Bridging the Biomarker Gap with Functional Sleep Metrics
Traumatic brain injury (TBI) remains a significant public health challenge, in part due to the heterogeneity of its clinical presentation and recovery trajectories.1–4 Despite major advances in neuroimaging and blood-based biomarkers, the field of TBI continues to lack functional, scalable tools for diagnosing injury subtypes and tracking recovery. Mild TBI (mTBI), or concussion, accounts for much of this complex global health issue, encompassing up to 80% of all TBIs. 5 While many mTBI patients fully recover, a significant subset experiences persistent cognitive, emotional, and physical symptoms. 6 Current biomarkers such as glial fibrillary acidic protein (GFAP), neurofilament light chain (NfL), and S100B reflect neural damage but offer limited insight into how injury affects behavior and quality of life. 7 Moreover, their collection often requires specialized laboratory infrastructure and invasive sampling, posing challenges for repeated, real-time monitoring across diverse care settings. Biomarkers are often classified by their clinical utility: diagnostic (to detect the presence of injury), prognostic (to predict long-term outcomes), monitoring (to track disease progression), or predictive (to anticipate treatment response). In the context of TBI, the field remains in need of accessible tools that can support diagnostic accuracy while also laying the groundwork for future prognostic and monitoring applications.

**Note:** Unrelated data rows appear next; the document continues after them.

/-! ### `State.setSlope` -/

@[simp] theorem State.setSlope_mode (s : State) (c : Chain) (n : BitVec 2) : (s.setSlope c n).mode = s.mode := rfl
@[simp] theorem State.setSlope_fault (s : State) (c : Chain) (n : BitVec 2) : (s.setSlope c n).fault = s.fault := rfl
@[simp] theorem State.setSlope_err (s : State) (c : Chain) (n : BitVec 2) : (s.setSlope c n).err = s.err := rfl
@[simp] theorem State.setSlope_errcmd (s : State) (c : Chain) (n : BitVec 2) : (s.setSlope c n).errcmd = s.errcmd := rfl
@[simp] theorem State.setSlope_arg0 (s : State) (c : Chain) (n : BitVec 2) : (s.setSlope c n).arg0 = s.arg0 := rfl
@[simp] theorem State.setSlope_arg1 (s : State) (c : Chain) (n : BitVec 2) : (s.setSlope c n).arg1 = s.arg1 := rfl
@[simp] theorem State.setSlope_res0 (s : State) (c : Chain) (n : BitVec 2) : (s.setSlope c n).res0 = s.res0 := rfl
@[simp] theorem State.setSlope_res1 (s : State) (c : Chain) (n : BitVec 2) : (s.setSlope c n).res1 = s.res1 := rfl
@[simp] theorem State.setSlope_sr (s : State) (c : Chain) (n : BitVec 2) : (s.setSlope c n).sr = s.sr := rfl
@[simp] theorem State.setSlope_maxblk (s : State) (c : Chain) (n : BitVec 2) : (s.setSlope c n).maxblk = s.maxblk := rfl
@[simp] theorem State.setSlope_phase (s : State) (c : Chain) (n : BitVec 2) : (s.setSlope c n).phase = s.phase := rfl
@[simp] theorem State.setSlope_inc (s : State) (c : Chain) (n : BitVec 2) : (s.setSlope c n).inc = s.inc := rfl
@[simp] theorem State.setSlope_tbl (s : State) (c : Chain) (n : BitVec 2) : (s.setSlope c n).tbl = s.tbl := rfl
@[simp] theorem State.setSlope_sh (s : State) (c : Chain) (n : BitVec 2) : (s.setSlope c n).sh = s.sh := rfl
@[simp] theorem State.setSlope_shslope (s : State) (c : Chain) (n : BitVec 2) : (s.setSlope c n).shslope = s.shslope.set c n := rfl
@[simp] theorem State.setSlope_coef (s : State) (c : Chain) (n : BitVec 2) : (s.setSlope c n).coef = s.coef := rfl
@[simp] theorem State.setSlope_byp (s : State) (c : Chain) (n : BitVec 2) : (s.setSlope c n).byp = s.byp := rfl
@[simp] theorem State.setSlope_dly (s : State) (c : Chain) (n : BitVec 2) : (s.setSlope c n).dly = s.dly := rfl
@[simp] theorem State.setSlope_tblLen (s : State) (c : Chain) (n : BitVec 2) : (s.setSlope c n).tblLen = s.tblLen := rfl
@[simp] theorem State.setSlope_pending (s : State) (c : Chain) (n : BitVec 2) : (s.setSlope c n).pending = s.pending := rfl
@[simp] theorem State.setSlope_replies (s : State) (c : Chain) (n : BitVec 2) : (s.setSlope c n).replies = s.replies := rfl

/-! ### `State.loadStage` -/

@[simp] theorem State.loadStage_mode (s : State) (st : Fin 9) : (s.loadStage st).mode = s.mode := rfl
@[simp] theorem State.loadStage_fault (s : State) (st : Fin 9) : (s.loadStage st).fault = s.fault := rfl
@[simp] theorem State.loadStage_err (s : State) (st : Fin 9) : (s.loadStage st).err = s.err := rfl
@[simp] theorem State.loadStage_errcmd (s : State) (st : Fin 9) : (s.loadStage st).errcmd = s.errcmd := rfl
@[simp] theorem State.loadStage_arg0 (s : State) (st : Fin 9) : (s.loadStage st).arg0 = s.arg0 := rfl
@[simp] theorem State.loadStage_arg1 (s : State) (st : Fin 9) : (s.loadStage st).arg1 = s.arg1 := rfl
@[simp] theorem State.loadStage_res0 (s : State) (st : Fin 9) : (s.loadStage st).res0 = s.res0 := rfl
@[simp] theorem State.loadStage_res1 (s : State) (st : Fin 9) : (s.loadStage st).res1 = s.res1 := rfl
@[simp] theorem State.loadStage_sr (s : State) (st : Fin 9) : (s.loadStage st).sr = s.sr := rfl
@[simp] theorem State.loadStage_maxblk (s : State) (st : Fin 9) : (s.loadStage st).maxblk = s.maxblk := rfl
@[simp] theorem State.loadStage_phase (s : State) (st : Fin 9) : (s.loadStage st).phase = s.phase := rfl
@[simp] theorem State.loadStage_inc (s : State) (st : Fin 9) : (s.loadStage st).inc = s.inc := rfl
@[simp] theorem State.loadStage_tbl (s : State) (st : Fin 9) : (s.loadStage st).tbl = s.tbl := rfl
@[simp] theorem State.loadStage_sh (s : State) (st : Fin 9) : (s.loadStage st).sh = s.sh := rfl
@[simp] theorem State.loadStage_shslope (s : State) (st : Fin 9) : (s.loadStage st).shslope = s.shslope := rfl
@[simp] theorem State.loadStage_coef (s : State) (st : Fin 9) : (s.loadStage st).coef = s.coef.set st s.sh[st] := rfl
@[simp] theorem State.loadStage_byp (s : State) (st : Fin 9) : (s.loadStage st).byp = s.byp := rfl
@[simp] theorem State.loadStage_dly (s : State) (st : Fin 9) : (s.loadStage st).dly = s.dly := rfl
@[simp] theorem State.loadStage_tblLen (s : State) (st : Fin 9) : (s.loadStage st).tblLen = s.tblLen := rfl
@[simp] theorem State.loadStage_pending (s : State) (st : Fin 9) : (s.loadStage st).pending = s.pending := rfl
@[simp] theorem State.loadStage_replies (s : State) (st : Fin 9) : (s.loadStage st).replies = s.replies := rfl

/-! ### `State.bypassChain` -/

@[simp] theorem State.bypassChain_mode (s : State) (c : Chain) : (s.bypassChain c).mode = s.mode := rfl
@[simp] theorem State.bypassChain_fault (s : State) (c : Chain) : (s.bypassChain c).fault = s.fault := rfl
@[simp] theorem State.bypassChain_err (s : State) (c : Chain) : (s.bypassChain c).err = s.err := rfl
@[simp] theorem State.bypassChain_errcmd (s : State) (c : Chain) : (s.bypassChain c).errcmd = s.errcmd := rfl
@[simp] theorem State.bypassChain_arg0 (s : State) (c : Chain) : (s.bypassChain c).arg0 = s.arg0 := rfl
@[simp] theorem State.bypassChain_arg1 (s : State) (c : Chain) : (s.bypassChain c).arg1 = s.arg1 := rfl
@[simp] theorem State.bypassChain_res0 (s : State) (c : Chain) : (s.bypassChain c).res0 = s.res0 := rfl
@[simp] theorem State.bypassChain_res1 (s : State) (c : Chain) : (s.bypassChain c).res1 = s.res1 := rfl
@[simp] theorem State.bypassChain_sr (s : State) (c : Chain) : (s.bypassChain c).sr = s.sr := rfl
@[simp] theorem State.bypassChain_maxblk (s : State) (c : Chain) : (s.bypassChain c).maxblk = s.maxblk := rfl
@[simp] theorem State.bypassChain_phase (s : State) (c : Chain) : (s.bypassChain c).phase = s.phase := rfl
@[simp] theorem State.bypassChain_inc (s : State) (c : Chain) : (s.bypassChain c).inc = s.inc := rfl
@[simp] theorem State.bypassChain_tbl (s : State) (c : Chain) : (s.bypassChain c).tbl = s.tbl := rfl
@[simp] theorem State.bypassChain_sh (s : State) (c : Chain) : (s.bypassChain c).sh = s.sh := rfl
@[simp] theorem State.bypassChain_shslope (s : State) (c : Chain) : (s.bypassChain c).shslope = s.shslope := rfl
@[simp] theorem State.bypassChain_coef (s : State) (c : Chain) : (s.bypassChain c).coef = s.coef := rfl
@[simp] theorem State.bypassChain_byp (s : State) (c : Chain) : (s.bypassChain c).byp = s.byp.set c (Vector.replicate 4 true) := rfl
@[simp] theorem State.bypassChain_dly (s : State) (c : Chain) : (s.bypassChain c).dly = s.dly := rfl
@[simp] theorem State.bypassChain_tblLen (s : State) (c : Chain) : (s.bypassChain c).tblLen = s.tblLen := rfl
@[simp] theorem State.bypassChain_pending (s : State) (c : Chain) : (s.bypassChain c).pending = s.pending := rfl
@[simp] theorem State.bypassChain_replies (s : State) (c : Chain) : (s.bypassChain c).replies = s.replies := rfl

/-! ### `State.activate` -/

@[simp] theorem State.activate_mode (s : State) (c : Chain) (i : Fin 4) : (s.activate c i).mode = s.mode := rfl
@[simp] theorem State.activate_fault (s : State) (c : Chain) (i : Fin 4) : (s.activate c i).fault = s.fault := rfl
@[simp] theorem State.activate_err (s : State) (c : Chain) (i : Fin 4) : (s.activate c i).err = s.err := rfl
@[simp] theorem State.activate_errcmd (s : State) (c : Chain) (i : Fin 4) : (s.activate c i).errcmd = s.errcmd := rfl
@[simp] theorem State.activate_arg0 (s : State) (c : Chain) (i : Fin 4) : (s.activate c i).arg0 = s.arg0 := rfl
@[simp] theorem State.activate_arg1 (s : State) (c : Chain) (i : Fin 4) : (s.activate c i).arg1 = s.arg1 := rfl
@[simp] theorem State.activate_res0 (s : State) (c : Chain) (i : Fin 4) : (s.activate c i).res0 = s.res0 := rfl
@[simp] theorem State.activate_res1 (s : State) (c : Chain) (i : Fin 4) : (s.activate c i).res1 = s.res1 := rfl
@[simp] theorem State.activate_sr (s : State) (c : Chain) (i : Fin 4) : (s.activate c i).sr = s.sr := rfl
@[simp] theorem State.activate_maxblk (s : State) (c : Chain) (i : Fin 4) : (s.activate c i).maxblk = s.maxblk := rfl
@[simp] theorem State.activate_phase (s : State) (c : Chain) (i : Fin 4) : (s.activate c i).phase = s.phase := rfl
@[simp] theorem State.activate_inc (s : State) (c : Chain) (i : Fin 4) : (s.activate c i).inc = s.inc := rfl
@[simp] theorem State.activate_tbl (s : State) (c : Chain) (i : Fin 4) : (s.activate c i).tbl = s.tbl := rfl
@[simp] theorem State.activate_sh (s : State) (c : Chain) (i : Fin 4) : (s.activate c i).sh = s.sh := rfl
@[simp] theorem State.activate_shslope (s : State) (c : Chain) (i : Fin 4) : (s.activate c i).shslope = s.shslope := rfl
@[simp] theorem State.activate_coef (s : State) (c : Chain) (i : Fin 4) : (s.activate c i).coef = s.coef := rfl
@[simp] theorem State.activate_byp (s : State) (c : Chain) (i : Fin 4) : (s.activate c i).byp = s.byp.set c ((s.byp.get c).set i false) := rfl
@[simp] theorem State.activate_dly (s : State) (c : Chain) (i : Fin 4) : (s.activate c i).dly = s.dly := rfl
@[simp] theorem State.activate_tblLen (s : State) (c : Chain) (i : Fin 4) : (s.activate c i).tblLen = s.tblLen := rfl
@[simp] theorem State.activate_pending (s : State) (c : Chain) (i : Fin 4) : (s.activate c i).pending = s.pending := rfl
@[simp] theorem State.activate_replies (s : State) (c : Chain) (i : Fin 4) : (s.activate c i).replies = s.replies := rfl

Sleep disturbances are among the most common and persistent consequences of TBI, affecting more than half of all survivors—a significantly higher prevalence than in the general population.8–12 While often labeled a secondary symptom, these disturbances may reflect primary disruption in neural network function and thus offer a window into injury severity. Given the neural networks involved in sleep regulation, sleep behavior may serve as a sensitive and non-invasive indicator of brain dysfunction. Sleep fragmentation, defined as the frequency of transitions between sleep and wake states, may be a behavioral signature of injury-related network instability.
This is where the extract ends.